Lost Souls of Tennessee by Amy Franklin-Willis mines the fault lines in a Southern working-class family as forty-two-year-old Ezekiel Cooper and his mother, Lillian, journey from the 1940s to 1980s and Zeke moves from anointed son, to honorable sibling, to unhinged middle-aged man. After Zeke twin brother drowns and his wife divorces him, Zeke attempts to escape by leaving his two young daughters and his estranged mother and finds refuge with cousins in Virginia horse country. As severe weather, illness, and a new romance collide, Zeke has to decide the fate of his family. A good, but not great, southern voice makes a respectable debut.
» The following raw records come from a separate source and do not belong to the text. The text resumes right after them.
theorem keeps_replaceMember {r s : State} (c : Nat) (r' : Option Nat) (h : Keeps r s) : Keeps r (State.replaceMember s c r') := by
  unfold State.replaceMember
  repeat' first
    | with_reducible assumption
    | with_reducible apply keeps_updPt
    | with_reducible apply keeps_ite
    | (refine keeps_foldl _ (fun _ _ _ => ?_) _ ?_)
    | split
    | fail_if_no_progress with_reducible apply keeps_mk

theorem keeps_noteRerun {r t : State} (s : State) (ps : List Nat) (dieLoss : Bool) (h : Keeps r t) : Keeps r (t.noteRerun s ps dieLoss) :=
  keeps_foldl _ (fun _ _ k => keeps_ite _ (keeps_sendService _ _ _ _ _ _ _ k) k) _ h

theorem keeps_clusterFault {r s : State} (c : Nat) (h : Keeps r s) : Keeps r (State.clusterFault s c) := by
  have h0 := keeps_noteRerun s (s.stopParts (fun p e => s.entryUses p c e) false).2 false (keeps_stopParts (fun p e => s.entryUses p c e) false h)
  unfold State.clusterFault
  dsimp only
  split
  · exact h
  · exact h
  · exact keeps_planChanged (keeps_mk (keeps_updCl _ _ h))
  · have h1 := keeps_padInit c h0
    split
    · refine keeps_postRecord _ _ _ _ (keeps_planChanged (keeps_replaceMember _ _ (keeps_mk (keeps_updDie _ _ ?_))))
      exact keeps_updCl _ _ (keeps_padInit _ (keeps_updCl _ _ h1))
    · exact keeps_postRecord _ _ _ _ (keeps_geoChanged (keeps_exhaust (keeps_planChanged (keeps_replaceMember _ _ (keeps_mk (keeps_updCl _ _ h1))))))

theorem keeps_dieLost {r s : State} (die : Nat) (junctionOk : Bool) (cutOff : List Nat) (also : List (Nat × Nat)) (h : Keeps r s) :
    Keeps r (State.dieLost s die junctionOk cutOff also) := by
  unfold State.dieLost
  dsimp only
  refine keeps_postRecord _ _ _ _ (keeps_noteRerun _ _ _ (keeps_geoChanged (keeps_planChanged (keeps_renumber ?_))))
  refine keeps_foldl _ (fun t d k => ?_) _ (keeps_stopParts _ _ h)
  have h1 : ∀ u : State, Keeps r u → ∀ x, Keeps r (if (s.cl (d * 17 + x)).stat = .fusedOff then u
      else ((u.padInit (d * 17 + x)).updCl (d * 17 + x) fun _ => { stat := .failed, pll := false }).replaceMember (d * 17 + x) none) :=
    fun u hu x => keeps_ite _ hu (keeps_replaceMember _ _ (keeps_updCl _ _ (keeps_padInit _ hu)))
  have h2 := keeps_foldl (r := r) (fun (t : State) (k : Nat) => if (s.cl (d * 17 + k)).stat = .fusedOff then t
      else ((t.padInit (d * 17 + k)).updCl (d * 17 + k) fun _ => { stat := .failed, pll := false }).replaceMember (d * 17 + k) none) (fun t x k => h1 t k x) (List.range 17) k
  have h3 := keeps_updDie (r := r) d (fun x => { x with failed := true, treePos := none, hole := x.hole || !junctionOk || d != die,
                                                        draining := !junctionOk || d != die, resetting := junctionOk && d == die }) h2
  exact keeps_ite _ (keeps_emit _ (keeps_mk h3)) (keeps_mk h3)

theorem keeps_firmwareFails {r s : State} (c : Nat) (h : Keeps r s) : Keeps r (State.firmwareFails s c) := by
  unfold State.firmwareFails
  repeat' first
    | with_reducible assumption
    | with_reducible apply keeps_failCore
    | with_reducible apply keeps_stopOn
    | with_reducible apply keeps_updEntry
    | with_reducible apply keeps_updCl
    | with_reducible apply keeps_ite
    | (refine keeps_foldl _ (fun _ _ _ => ?_) _ ?_)
    | split
    | fail_if_no_progress with_reducible apply keeps_mk
    | dsimp only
The Night Train by Clyde Edgerton is set in 1963 when Dwayne Hallston discovers James Brown and wants to perform just like him and his black friend Larry aspires to play piano like Thelonius Monk. A dancing chicken and a mutual love of music help Dwayne and Larry as they try to achieve their dreams and maintain a friendship, even while the North Carolina culture makes it difficult. Not Edgerton's best, but it recalls our divided national history and how music sometimes helped bring us together.

Pity the Billionaire: The Hard-Times Swindle and the Unlikely Comeback of the Right by Thomas Frank is described as “, a wonderfully insightful and sardonic look at why the worst economy since the 1930s has brought about the revival of conservatism.” Frank looks for the anger about the recent economic crisis but finds loud demands that the economic system be made even harsher on the recession's victims and that the winners should receive even grander prizes. Good documentation and humor but too repetitive and one-sided, even for someone who still wears an Obama baseball cap.

*The Drop by Michael Connelly is not a great book, but it is very well written and fun to read. Harry Bosch is dealing with a cold case and one that is very hot. DNA from a 1989 crime matches a 29-year-old convicted rapist. Was he an eight-year-old killer or are all of the lab's DNA cases questionable? Then Bosch's longtime nemesis, Councilman Irving demands that Harry handle the investigation of his son’s death. Bosch’s investigation discovers a killer operating unknown for decades and a political conspiracy that threatens the LA police department.